In going back to this idea of replacing names associated with Franco’s dictatorship, it has been a recent development that these are being changed to names of women. As a Feminist, this was obviously something in which I was interested. It has been since 2005 that the city of Córdoba planned for at least half of new street names to be those of women. I recently read about further developments on this, explained by Annalisa Merelli:
Many of the streets have or will be named after Spanish women targeted during Franco’s regime, including activists, revolutionaries, and civil rights fighters, such as Soledad Cazorla, the first public prosecutor to specialize in gender violence. Others will carry the names of women of remarkable talent, from Spain and the rest of the world, who distinguished themselves in fields such as physics, or equal rights movements. In the city of Léon, where the selection of name is made by popular vote, a recent group of possible street names included American civil rights activist Rosa Parks, Mexican painter Frida Kahlo, English novelist Jane Austen, and Spanish inventor Ángela Ruiz Robles.
She also asserts that other countries should take note on this trend, and points out the lack of streets named after women across the world.
Taking an alternative viewpoint, Nick Van Mead, likens this kind of politics to an air-brush.
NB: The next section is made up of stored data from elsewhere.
theorem itemWritten_keeps {q : Nat} {x : ItemEcc} {s0 s : State} (hk : Keeps s0 s) : Keeps s0 (itemWritten q x s) := by
  unfold itemWritten
  repeat' first
    | with_reducible assumption
    | with_reducible apply itemWrite_keeps
    | with_reducible apply eccCorrected_keeps
    | with_reducible apply ctxAccess_keeps
    | with_reducible apply queueFault_keeps
    | with_reducible apply eccUncorrectable_keeps
    | split
    | simp only [↓keeps_mk]

theorem groupStopped_keeps {g : Nat} {s0 s : State} (hk : Keeps s0 s) : Keeps s0 (groupStopped s g) := by
  unfold groupStopped
  repeat' first
    | with_reducible assumption
    | (intro)
    | with_reducible apply each_keeps
    | with_reducible apply disableQueue_keeps

theorem qcmdEnd_keeps {r : Nat} {s0 s : State} (hk : Keeps s0 s) : Keeps s0 (qcmdEnd s r) := by
  unfold qcmdEnd
  repeat' first
    | with_reducible assumption
    | with_reducible apply wr_keeps

theorem qcmdOn_keeps {q : Nat} {ecc : CtxEcc} {f : State → State} {s0 s : State} (hf : ∀ u, Keeps s0 u → Keeps s0 (f u)) (hk : Keeps s0 s) : Keeps s0 (qcmdOn s q ecc f) := by
  unfold qcmdOn
  extract_lets a
  have ha : Keeps s0 a.1 := ctxAccess_keeps hk
  split
  · exact qcmdEnd_keeps ha
  · exact hf _ ha

theorem qcmdRead_keeps {q : Nat} {ecc : CtxEcc} {s0 s : State} (hk : Keeps s0 s) : Keeps s0 (qcmdRead q ecc s) := by
  unfold qcmdRead
  repeat' first
    | with_reducible assumption
    | (intro)
    | with_reducible apply qcmdOn_keeps
    | with_reducible apply qcmdEnd_keeps
    | with_reducible apply each_keeps
    | with_reducible apply wr_keeps

theorem qcmdWrite_keeps {q : Nat} {ecc : CtxEcc} {s0 s : State} (hk : Keeps s0 s) : Keeps s0 (qcmdWrite q ecc s) := by
  unfold qcmdWrite
  repeat' first
    | with_reducible assumption
    | (intro)
    | (extract_lets +onlyGivenNames lx; first | (refine keeps_cut lx ?_ (fun _ => ?_); rotate_left; clear_value lx; revert lx; intro y hy; rotate_right; subst lx) | (refine keeps_cutF lx ?_ (fun _ => ?_); rotate_left; clear_value lx; revert lx; intro y hF; rotate_right; subst lx) | (refine keeps_cutG lx ?_ (fun _ => ?_); rotate_left; clear_value lx; revert lx; intro y hG; rotate_right; subst lx) | (refine keeps_cutG' lx ?_ (fun _ => ?_); rotate_left; clear_value lx; revert lx; intro y hG'; rotate_right; subst lx) | (refine keeps_cutH lx ?_ (fun _ => ?_); rotate_left; clear_value lx; revert lx; intro y hH; rotate_right; subst lx) | (refine keeps_cutU lx ?_ (fun _ => ?_); rotate_left; clear_value lx; revert lx; intro y hU; rotate_right; subst lx) | (clear_value lx; revert lx; intro y) | subst lx)
    | with_reducible apply qcmdOn_keeps
    | with_reducible apply qcmdEnd_keeps
    | with_reducible apply updateGroup_keeps
    | with_reducible apply fetchDescs_keeps
    | with_reducible apply setQueue_keeps
    | with_reducible apply hF
    | with_reducible apply hG
    | with_reducible apply hG'
    | with_reducible apply hH
    | with_reducible apply hU
    | split

theorem qcmdEnable_keeps {q : Nat} {ecc : CtxEcc} {s0 s : State} (hk : Keeps s0 s) : Keeps s0 (qcmdEnable q ecc s) := by
  unfold qcmdEnable
  repeat' first
    | with_reducible assumption
    | (intro)
    | (extract_lets +onlyGivenNames lx; first | (refine keeps_cut lx ?_ (fun _ => ?_); rotate_left; clear_value lx; revert lx; intro y hy; rotate_right; subst lx) | (clear_value lx; revert lx; intro y) | subst lx)
    | with_reducible apply qcmdOn_keeps
    | with_reducible apply qcmdEnd_keeps
    | with_reducible apply setCtx_keeps
    | with_reducible apply updateGroup_keeps
    | with_reducible apply fetchDescs_keeps
    | split
    | simp only [↓keeps_mk]

theorem qcmdDisable_keeps {q : Nat} {ecc : CtxEcc} {s0 s : State} (hk : Keeps s0 s) : Keeps s0 (qcmdDisable q ecc s) := by
  unfold qcmdDisable
  repeat' first
    | with_reducible assumption
    | (intro)
    | with_reducible apply qcmdOn_keeps
    | with_reducible apply qcmdEnd_keeps
    | with_reducible apply disableQueue_keeps

theorem qcmdFlush_keeps {q : Nat} {ecc : CtxEcc} {s0 s : State} (hk : Keeps s0 s) : Keeps s0 (qcmdFlush q ecc s) := by
  unfold qcmdFlush
  repeat' first
    | with_reducible assumption
    | (intro)
    | with_reducible apply qcmdOn_keeps
    | with_reducible apply qcmdEnd_keeps
    | with_reducible apply flushQueue_keeps

theorem bellCi_keeps {q v : Nat} {s0 s : State} (hk : Keeps s0 s) : Keeps s0 (bellCi s q v) := by
  unfold bellCi
  repeat' first
    | with_reducible assumption
    | (extract_lets +onlyGivenNames lx; first | (refine keeps_cut lx ?_ (fun _ => ?_); rotate_left; clear_value lx; revert lx; intro y hy; rotate_right; subst lx) | (clear_value lx; revert lx; intro y) | subst lx)
    | with_reducible apply groupFlag_keeps
    | with_reducible apply setQueue_keeps
    | split
    | simp only [↓keeps_mk]

theorem bellBpi_keeps {q v : Nat} {s0 s : State} (hk : Keeps s0 s) : Keeps s0 (bellBpi s q v) := by
  unfold bellBpi
  repeat' first
    | with_reducible assumption
    | (intro)
    | (extract_lets +onlyGivenNames lx; first | (refine keeps_cut lx ?_ (fun _ => ?_); rotate_left; clear_value lx; revert lx; intro y hy; rotate_right; subst lx) | (clear_value lx; revert lx; intro y) | subst lx)
    | with_reducible apply groupFlag_keeps
    | with_reducible apply fetchDescs_keeps
    | with_reducible apply setCtx_keeps
    | split
    | simp only [↓keeps_mk]

theorem bellArm_keeps {q : Nat} {s0 s : State} (hk : Keeps s0 s) : Keeps s0 (bellArm s q) := by
  unfold bellArm
  repeat' first
    | with_reducible assumption
    | (intro)
    | (extract_lets +onlyGivenNames lx; first | (refine keeps_cut lx ?_ (fun _ => ?_); rotate_left; clear_value lx; revert lx; intro y hy; rotate_right; subst lx) | (clear_value lx; revert lx; intro y) | subst lx)
    | with_reducible apply notifyPush_keeps
    | with_reducible apply setCtx_keeps
    | split
    | simp only [↓keeps_mk]

theorem applyBell_keeps {b : Bell} {s0 s : State} (hk : Keeps s0 s) : Keeps s0 (applyBell s b) := by
  unfold applyBell
  repeat' first
    | with_reducible assumption
    | (extract_lets +onlyGivenNames lx; first | ((first | refine keeps_cut lx ?_ (fun _ => ?_) | refine keeps_cut1 lx ?_ (fun _ => ?_)); rotate_left; clear_value lx; revert lx; intro y hy; rotate_right; subst lx) | (clear_value lx; revert lx; intro y) | subst lx)
    | with_reducible apply ctxAccess_keeps
    | with_reducible apply bellCi_keeps
    | with_reducible apply bellBpi_keeps
    | with_reducible apply updateGroup_keeps
    | with_reducible apply arm_keeps
    | with_reducible apply bellArm_keeps
    | split
    | simp only [↓keeps_mk]

theorem doorbellApply_keeps  {s0 s : State} (hk : Keeps s0 s) : Keeps s0 (doorbellApply s) := by
  unfold doorbellApply
  repeat' first
    | with_reducible assumption
    | with_reducible apply applyBell_keeps
    | split
    | simp only [↓keeps_mk]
He asks: ‘But apart from confusing Google Maps and taxi drivers – and the cost to businesses of reprinting letterheads and business cards – what are the wider implications of name changing for the character of a city?’ He then goes on to quote Darren Anderson, acknowledging the importance to those living in Spain to see Franco-era signs removed, he also stresses the importance of not forgetting that part of the country’s history, or denying its existence.
the importance of not forgetting that part of the country’s history, or denying its existence
What I think we can agree is more important, is the actions of correct political leaders, and we, as the public, have to hold them accountable for their actions. Nobody should be handing out cookies for this decision. What’s more, it’s strange that this story – referencing a decision made by a different government in 2007 – is making news again. Of course, the government can take multiple actions at once, but it is not the current government that even set the course of these actions.
Overall, then, the changing of street names is something to be celebrated, but only as long as it comes with other positive change.